By extending the complexity formulation from [23], we can obtain the complexity^{Footnote 5} of Phase 2 as $\mathcal {O}((F\times \sum _{i=1}^{N}\frac {I_{i}}{K_{i}}+F^{2})\times \mathcal {T} \times H\times \left | \mathcal {D}\right |) $ where $\mathcal {T}$ is the number of refinement iterations, H = (100 − L)% is the ratio of high impact sub-tensors maintained, $\left | \mathcal {D}\right |$ is the number of sub-tensors that have direct impact on updated sub-tensors, I_i is the dimensionality of the tensor along mode i, and K_i is the number of partitions along that mode.

7.4.2 Evaluation

In this section, we report sample results that aim to assess the effectiveness of the proposed BICP approach in helping eliminate redundant refinements

7.4.2.1 Setup

Data Sets

In these experiments, we used three data sets: Epinions [29], Ciao [29], and Enron [24]. The first two of these are comparable in terms of their sizes and semantics: they are both 5000 × 5000 × 27 tensors, with schema 〈user, item, category〉, and densities 1.089 × 10⁻⁶ and 1.06 × 10⁻⁶, respectively.
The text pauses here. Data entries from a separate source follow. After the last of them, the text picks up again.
-- ==== Sys2Proof/Machine/Float.lean ====
section
/-! DEFINITION. Floating-point formats: bfloat16, binary16, binary32, E4M3, E5M2 and the MX formats (R18), with
round-to-nearest-even, and binary32 arithmetic with exp and ln (R431). -/

namespace Sys2Proof.Machine

/-- What bits of a format stand for. -/
inductive FVal where
  | nan
  | inf (neg : Bool)
  | num (r : Rat)
deriving DecidableEq, Repr

/-- A binary format: exponent bits, mantissa bits, and whether the top exponent holds infinities as in IEEE 754; E4M3
keeps that exponent for numbers, all but one pattern. -/
structure FFmt where
  eb : Nat
  mb : Nat
  ieee : Bool := true
deriving DecidableEq, Repr

def fBf16 : FFmt := { eb := 8, mb := 7 }
def fF16 : FFmt := { eb := 5, mb := 10 }
def fF32 : FFmt := { eb := 8, mb := 23 }
def fE4M3 : FFmt := { eb := 4, mb := 3, ieee := false }
def fE5M2 : FFmt := { eb := 5, mb := 2 }

/-- Bits of a value. -/
def FFmt.bits (f : FFmt) : Nat := 1 + f.eb + f.mb
/-- The exponent bias. -/
def FFmt.bias (f : FFmt) : Nat := 2 ^ (f.eb - 1) - 1

/-- A power of two. -/
def pow2 (e : Int) : Rat := if 0 ≤ e then (2 ^ e.toNat : Nat) else 1 / (2 ^ (-e).toNat : Nat)

/-- The magnitude of a rational. -/
def ratAbs (r : Rat) : Rat := if r < 0 then -r else r

/-- The exponent of a positive rational: floor(log2 r). -/
def floorLog2 (r : Rat) : Int :=
  let n := r.num.toNat
  let e : Int := (Nat.log2 n : Int) - Nat.log2 r.den
  if r < pow2 e then e - 1 else e

/-- A non-negative rational rounded to an integer, ties to even. -/
def rneNat (r : Rat) : Nat :=
  let f := ratFloor r
  let d := r - f
  if d < 1 / 2 then f else if 1 / 2 < d then f + 1 else if f % 2 = 0 then f else f + 1

/-- The value of bits in a format. -/
def FFmt.decode (f : FFmt) (v : Nat) : FVal :=
  let neg := bit v (f.eb + f.mb)
  let e := v / 2 ^ f.mb % 2 ^ f.eb
  let m := v % 2 ^ f.mb
  if f.ieee && e = 2 ^ f.eb - 1 then (if m = 0 then .inf neg else .nan)
  else if !f.ieee && e = 2 ^ f.eb - 1 && m = 2 ^ f.mb - 1 then .nan
  else
    let r : Rat := if e = 0 then (m : Nat) * pow2 (1 - f.bias - f.mb) else ((2 ^ f.mb + m : Nat) : Rat) * pow2 ((e : Int) - f.bias - f.mb)
    .num (if neg then -r else r)

/-- The largest finite value's bits. -/
def FFmt.maxBits (f : FFmt) : Nat :=
  if f.ieee then (2 ^ f.eb - 1) * 2 ^ f.mb - 1 else 2 ^ (f.eb + f.mb) - 2

/-- A rational in a format, round to nearest even; a magnitude beyond the largest becomes infinity, or the largest
value where the format has no infinity. -/
def FFmt.encode (f : FFmt) (r : Rat) : Nat :=
  let s := if r < 0 then 2 ^ (f.eb + f.mb) else 0
  let a := ratAbs r
  if a = 0 then s
  else
    let emin : Int := 1 - f.bias
    let e := if floorLog2 a < emin then emin else floorLog2 a
    let n := rneNat (a / pow2 (e - f.mb))
    let mag := (e - emin).toNat * 2 ^ f.mb + n
    s + (if mag ≤ f.maxBits then mag else if f.ieee then (2 ^ f.eb - 1) * 2 ^ f.mb else f.maxBits)

/-- The element format of a code of R429, where it is a plain binary format. -/
def formatOf (code : Nat) : Option FFmt :=
  match code with
  | 0 => some fBf16
  | 1 => some fF16
  | 2 => some fF32
  | 3 => some fE4M3
  | 4 => some fE5M2
  | _ => none

/-! binary32 arithmetic. Values are bit patterns. -/

def f32NegInf : Nat := 0xFF800000
def f32PosInf : Nat := 0x7F800000
def f32Max : Nat := 0x7F7FFFFF
def f32NaN : Nat := 0x7FC00000

/-- A rational rounded to binary32. -/
def f32 (r : Rat) : Nat := fF32.encode r
/-- The value of a binary32. -/
def f32Val (v : Nat) : FVal := fF32.decode v
/-- The value of a finite binary32; 0 otherwise. -/
def f32Rat (v : Nat) : Rat := match f32Val v with | .num r => r | _ => 0

/-- An operation on two binary32 numbers, where both are finite. -/
def f32Op (g : Rat → Rat → Rat) (inf : FVal → FVal → Nat) (a b : Nat) : Nat :=
  match f32Val a, f32Val b with
  | .num x, .num y => f32 (g x y)
  | x, y => inf x y

/-- Addition. -/
def f32Add (a b : Nat) : Nat :=
  f32Op (· + ·) (fun x y => match x, y with
    | .nan, _ | _, .nan => f32NaN
    | .inf s, .inf t => if s = t then (if s then f32NegInf else f32PosInf) else f32NaN
    | .inf s, _ | _, .inf s => if s then f32NegInf else f32PosInf
    | .num _, .num _ => 0) a b

/-- Negation. -/
def f32Neg (a : Nat) : Nat := if bit a 31 then a - 2 ^ 31 else a + 2 ^ 31
/-- Subtraction. -/
def f32Sub (a b : Nat) : Nat := f32Add a (f32Neg b)

/-- The sign of a value times that of another, for infinities. -/
def FVal.neg (x : FVal) : Bool :=
  match x with
  | .nan => false
  | .inf s => s
  | .num r => decide (r < 0)

/-- Multiplication. -/
def f32Mul (a b : Nat) : Nat :=
  f32Op (· * ·) (fun x y => match x, y with
    | .nan, _ | _, .nan => f32NaN
    | .inf _, .num r | .num r, .inf _ => if r = 0 then f32NaN else if x.neg != y.neg then f32NegInf else f32PosInf
    | .inf _, .inf _ => if x.neg != y.neg then f32NegInf else f32PosInf
    | .num _, .num _ => 0) a b

/-- Division; a zero divisor gives an infinity. -/
def f32Div (a b : Nat) : Nat :=
  match f32Val a, f32Val b with
  | .num x, .num y => if y = 0 then (if x = 0 then f32NaN else if x < 0 then f32NegInf else f32PosInf) else f32 (x / y)
  | .num _, .inf _ => 0
  | .inf s, .num y => if s != decide (y < 0) then f32NegInf else f32PosInf
  | _, _ => f32NaN

/-- A key that orders binary32 numbers, negative infinity lowest; both zeros have key 0. -/
def f32Key (v : Nat) : Int := if bit v 31 then - ((v % 2 ^ 31 : Nat) : Int) else v

/-- Less than. -/
def f32Lt (a b : Nat) : Bool := f32Key a < f32Key b
/-- The larger of two numbers. -/
def f32Max2 (a b : Nat) : Nat := if f32Lt a b then b else a

/-- The largest binary32 that does not exceed a positive rational, by truncation. -/
def f32Down (r : Rat) : Nat :=
  if r ≤ 0 then 0
  else
    let e : Int := if floorLog2 r < -126 then -126 else floorLog2 r
    let mag := (e + 126).toNat * 2 ^ 23 + ratFloor (r / pow2 (e - 23))
    if f32Max < mag then f32Max else mag

/-- Cut a rational down to a multiple of 2^-160. -/
def cut160 (r : Rat) : Rat := (r * (2 ^ 160 : Nat)).floor / ((2 ^ 160 : Nat) : Rat)

/-- ln 2, to 160 bits: 2 atanh(1/3). -/
def ln2 : Rat :=
  cut160 ((List.range 60).foldl (fun (a : Rat) k => a + 2 / ((2 * k + 1) * 3 ^ (2 * k + 1) : Nat)) 0)

/-- exp of a rational with 0 <= r < 1, by its series. -/
def expSeries (r : Rat) : Rat :=
  ((List.range 45).foldl (fun (acc : Rat × Rat) k =>
    (acc.1 + acc.2, cut160 (acc.2 * r / (k + 1 : Nat)))) ((0 : Rat), (1 : Rat))).1

/-- exp of a binary32, one of the two binary32 neighbours of the exact value (R431). -/
def f32Exp (v : Nat) : Nat :=
  match f32Val v with
  | .nan => f32NaN
  | .inf true => 0
  | .inf false => f32PosInf
  | .num r =>
    if r = 0 then 0x3F800000
    else if 89 < r then f32PosInf
    else if r < -110 then 0
    else
      let k := (r / ln2).floor
      let d := f32Down (expSeries (r - k * ln2) * pow2 k)
      if Config.expUp (BitVec.ofNat 32 v) then d + 1 else d

/-- ln of a positive rational. -/
def lnRat (r : Rat) : Rat :=
  let e := floorLog2 r
  let m := r / pow2 e
  let z := cut160 ((m - 1) / (m + 1))
  let z2 := cut160 (z * z)
  let s := ((List.range 60).foldl (fun (acc : Rat × Rat) k =>
    (acc.1 + acc.2 / (2 * k + 1 : Nat), cut160 (acc.2 * z2))) ((0 : Rat), z)).1
  2 * s + e * ln2

/-- ln of a binary32, one of the two binary32 neighbours of the exact value (R431). -/
def f32Ln (v : Nat) : Nat :=
  match f32Val v with
  | .nan => f32NaN
  | .inf true => f32NaN
  | .inf false => f32PosInf
  | .num r =>
    if r < 0 then f32NaN
    else if r = 0 then f32NegInf
    else if r = 1 then 0
    else
      let x := lnRat r
      let d := f32Down (ratAbs x)
      let n := if Config.lnUp (BitVec.ofNat 32 v) then d + 1 else d
      if x < 0 then n + 2 ^ 31 else n

/-- bfloat16 of a binary32, round to nearest even. -/
def bf16Of (v : Nat) : Nat :=
  match f32Val v with
  | .nan => 0x7FC0
  | .inf s => if s then 0xFF80 else 0x7F80
  | .num r => fBf16.encode r

/-! OCP Microscaling MXFP4 (R605 to R607). -/

/-- The magnitude code of FP4 E2M1, round to nearest even, saturating at 6. -/
def fp4Code (a : Rat) : Nat :=
  if a ≤ 1 / 4 then 0 else if a < 3 / 4 then 1 else if a ≤ 5 / 4 then 2 else if a < 7 / 4 then 3
  else if a ≤ 5 / 2 then 4 else if a < 7 / 2 then 5 else if a ≤ 5 then 6 else 7

/-- The value of an FP4 E2M1 code. -/
def fp4Val (c : Nat) : Rat :=
  let m : Rat := match c % 8 with
    | 0 => 0 | 1 => 1 / 2 | 2 => 1 | 3 => 3 / 2 | 4 => 2 | 5 => 3 | 6 => 4 | _ => 6
  if 8 ≤ c then -m else m

/-- An element taken for condensing: its value, whether it was not finite, and whether it was a NaN, which is taken as 0
(R605). -/
def finiteElem (f : FFmt) (v : Nat) : Rat × Bool × Bool :=
  match f.decode v with
  | .num r => (r, false, false)
  | .nan => (0, true, true)
  | .inf neg =>
    let big := match f.decode f.maxBits with | .num r => r | _ => 0
    (if neg then -big else big, true, false)

/-- A block of 32 elements in MXFP4: the scale byte, the 32 codes, and the elements that were not finite (R605). -/
def mxBlock (f : FFmt) (l : List Nat) : Nat × List Nat × Nat :=
  let xs := l.map fun v => (finiteElem f v, bit v (f.bits - 1))
  let amax := xs.foldl (fun a x => if a < ratAbs x.1.1 then ratAbs x.1.1 else a) (0 : Rat)
  let bad := (xs.filter fun x => x.1.2.1).length
  if amax = 0 then (0, l.map fun _ => 0, bad)
  else
    let e0 := floorLog2 amax - 2
    let e : Int := if e0 < -127 then -127 else e0
    ((e + 127).toNat, xs.map fun x => fp4Code (ratAbs x.1.1 / pow2 e) + (if x.2 && !x.1.2.2 then 8 else 0), bad)

/-- An MXFP4 element converted back to a format, a zero with its sign (R607). -/
def mxElem (f : FFmt) (scale code : Nat) : Nat :=
  if code = 8 then 2 ^ (f.eb + f.mb) else f.encode (fp4Val code * pow2 ((scale : Int) - 127))

end Sys2Proof.Machine
end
The Enron email data set, on the other hand, has dimensions 5632 × 184 × 184, density 1.8 × 10⁻⁴, and schema 〈time, from, to〉.

Data Updates

We divided the tensor into 64 blocks (using 4 × 4 × 4 partitioning) and applied all the updates to four of these blocks; Once the blocks are selected, we randomly pick a slice on the block and update 10% of the fibers on this slice.

Alternative Strategies

We consider the following strategies to maintain the tensor decomposition: Firstly, we apply the basic two-phase block-centric decomposition strategy, i.e., we decompose all sub-tensors with CPALS in Phase 1 and we apply iterative refinement using all sub-tensors in Phase 2 (in the charts, we refer to this non-incremental decomposition approach as ORI). For Phase 1, we use a version of STA where we update fibers that are update-critical, i.e., with highest energy among all the affected fibers. For Phase 2, again, we have several alternatives: (a) applying Phase 2 without any impact score-based optimization (P2N), (b) ignoring L% of sub-tensors with the lowest impact scores (P2I), (c) reducing the decomposition rank of sub-tensors (P2Ra and P2Ri), or (d) using probabilistic refinements for sub-tensors with low impact scores (P2P). In these experiments, we choose L = 50% and, for P2P, we set the update probability to p = 0.1. In addition to the block-based BCIP and its optimizations, we also considered, as an efficient alternative, application of the incremental factor tracking process to the whole tensor as in STA [27]—in the charts, we refer to this alternative approach as Whole.

Evaluation Criteria

We use the measure reported in Sect. 7.2.2.1 to assess decomposition accuracy. We also report decomposition time for different settings. In these experiments, the target decomposition rank is set to F = 10. Unless otherwise specified, the maximum number of iterations in Phase 2 is set to 1000. Each experiment was run 100 times and averages are reported.

Hardware and Software

We used a quad-core Intel(R) Core(TM)i5-2400 CPU @ 3.10GHz machine with 8.00GB RAM. All codes were implemented in Matlab and run using Matlab 7.11.0 (2010b) and Tensor Toolbox Version 2.5 [1].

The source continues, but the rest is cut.